-- ==== Sys2Proof/Config.lean ====
section
/-! DEFINITION. Sys2Proof/Config.lean: the parameters of spec/00_scope.md R6 and the table record of
spec/40_tables.md R101, as types; their DESCORE values stand in Machine/Tables.lean. -/

namespace Sys2Proof

/-- The table record `TABLES` of R101. A permutation table lists 1-based source positions in output order
(R100); an S-box lists its four rows of sixteen values (R112); `shifts` lists the rotation amounts (R123). -/
structure Tables where
  ip     : List Nat
  fp     : List Nat
  pc1c   : List Nat
  pc1d   : List Nat
  pc2    : List Nat
  e      : List Nat
  p      : List Nat
  sboxes : List (List (List Nat))
  shifts : List Nat
  deriving DecidableEq, Repr

/-- The named parameters of R6 that the machine's behaviour could depend on. `tKs` and `tXf` bound timing only:
no rule of the model reads them (R236). -/
structure Params where
  checkKeyParity : Bool
  tKs            : Nat
  tXf            : Nat
  tables         : Tables
  deriving DecidableEq, Repr

/-- R100: a table of `m` entries over an `n`-bit source, every entry from 1 to `n`. -/
abbrev permutationFits (t : List Nat) (m n : Nat) : Prop :=
  t.length = m ∧ ∀ p ∈ t, 1 ≤ p ∧ p ≤ n

/-- R101: eight boxes of four rows of sixteen values 0..15. -/
abbrev sboxesFit (boxes : List (List (List Nat))) : Prop :=
  boxes.length = 8 ∧ ∀ box ∈ boxes, box.length = 4 ∧ ∀ row ∈ box, row.length = 16 ∧ ∀ v ∈ row, v < 16

/-- The shape R101 gives the table record. -/
abbrev Tables.Shaped (t : Tables) : Prop :=
  permutationFits t.ip 64 64 ∧ permutationFits t.fp 64 64 ∧
  permutationFits t.pc1c 28 64 ∧ permutationFits t.pc1d 28 64 ∧ permutationFits t.pc2 48 56 ∧
  permutationFits t.e 48 32 ∧ permutationFits t.p 32 32 ∧
  sboxesFit t.sboxes ∧ t.shifts.length = 16 ∧ ∀ n ∈ t.shifts, n = 1 ∨ n = 2

/-- R6: the latencies are integers of at least 1, and the tables have the shape of R101. -/
abbrev Params.Shaped (p : Params) : Prop :=
  1 ≤ p.tKs ∧ 1 ≤ p.tXf ∧ p.tables.Shaped

/-- `DESCORE_BASE` (spec/20_memory.md R51): where the platform puts the window in the host's address space. The
spec gives no value, so none can be proved of it. -/
opaque Config.descoreBase : Nat

end Sys2Proof
end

-- Problem details --
The material above is to be transcribed in full, exactly as it stands.

-- Answer to this task --
-- ==== Sys2Proof/Config.lean ====
section
/-! DEFINITION. Sys2Proof/Config.lean: the parameters of spec/00_scope.md R6 and the table record of
spec/40_tables.md R101, as types; their DESCORE values stand in Machine/Tables.lean. -/

namespace Sys2Proof

/-- The table record `TABLES` of R101. A permutation table lists 1-based source positions in output order
(R100); an S-box lists its four rows of sixteen values (R112); `shifts` lists the rotation amounts (R123). -/
structure Tables where
  ip     : List Nat
  fp     : List Nat
  pc1c   : List Nat
  pc1d   : List Nat
  pc2    : List Nat
  e      : List Nat
  p      : List Nat
  sboxes : List (List (List Nat))
  shifts : List Nat
  deriving DecidableEq, Repr

/-- The named parameters of R6 that the machine's behaviour could depend on. `tKs` and `tXf` bound timing only:
no rule of the model reads them (R236). -/
structure Params where
  checkKeyParity : Bool
  tKs            : Nat
  tXf            : Nat
  tables         : Tables
  deriving DecidableEq, Repr

/-- R100: a table of `m` entries over an `n`-bit source, every entry from 1 to `n`. -/
abbrev permutationFits (t : List Nat) (m n : Nat) : Prop :=
  t.length = m ∧ ∀ p ∈ t, 1 ≤ p ∧ p ≤ n

/-- R101: eight boxes of four rows of sixteen values 0..15. -/
abbrev sboxesFit (boxes : List (List (List Nat))) : Prop :=
  boxes.length = 8 ∧ ∀ box ∈ boxes, box.length = 4 ∧ ∀ row ∈ box, row.length = 16 ∧ ∀ v ∈ row, v < 16

/-- The shape R101 gives the table record. -/
abbrev Tables.Shaped (t : Tables) : Prop :=
  permutationFits t.ip 64 64 ∧ permutationFits t.fp 64 64 ∧
  permutationFits t.pc1c 28 64 ∧ permutationFits t.pc1d 28 64 ∧ permutationFits t.pc2 48 56 ∧
  permutationFits t.e 48 32 ∧ permutationFits t.p 32 32 ∧
  sboxesFit t.sboxes ∧ t.shifts.length = 16 ∧ ∀ n ∈ t.shifts, n = 1 ∨ n = 2

/-- R6: the latencies are integers of at least 1, and the tables have the shape of R101. -/
abbrev Params.Shaped (p : Params) : Prop :=
  1 ≤ p.tKs ∧ 1 ≤ p.tXf ∧ p.tables.Shaped

/-- `DESCORE_BASE` (spec/20_memory.md R51): where the platform puts the window in the host's address space. The
spec gives no value, so none can be proved of it. -/
opaque Config.descoreBase : Nat

end Sys2Proof
end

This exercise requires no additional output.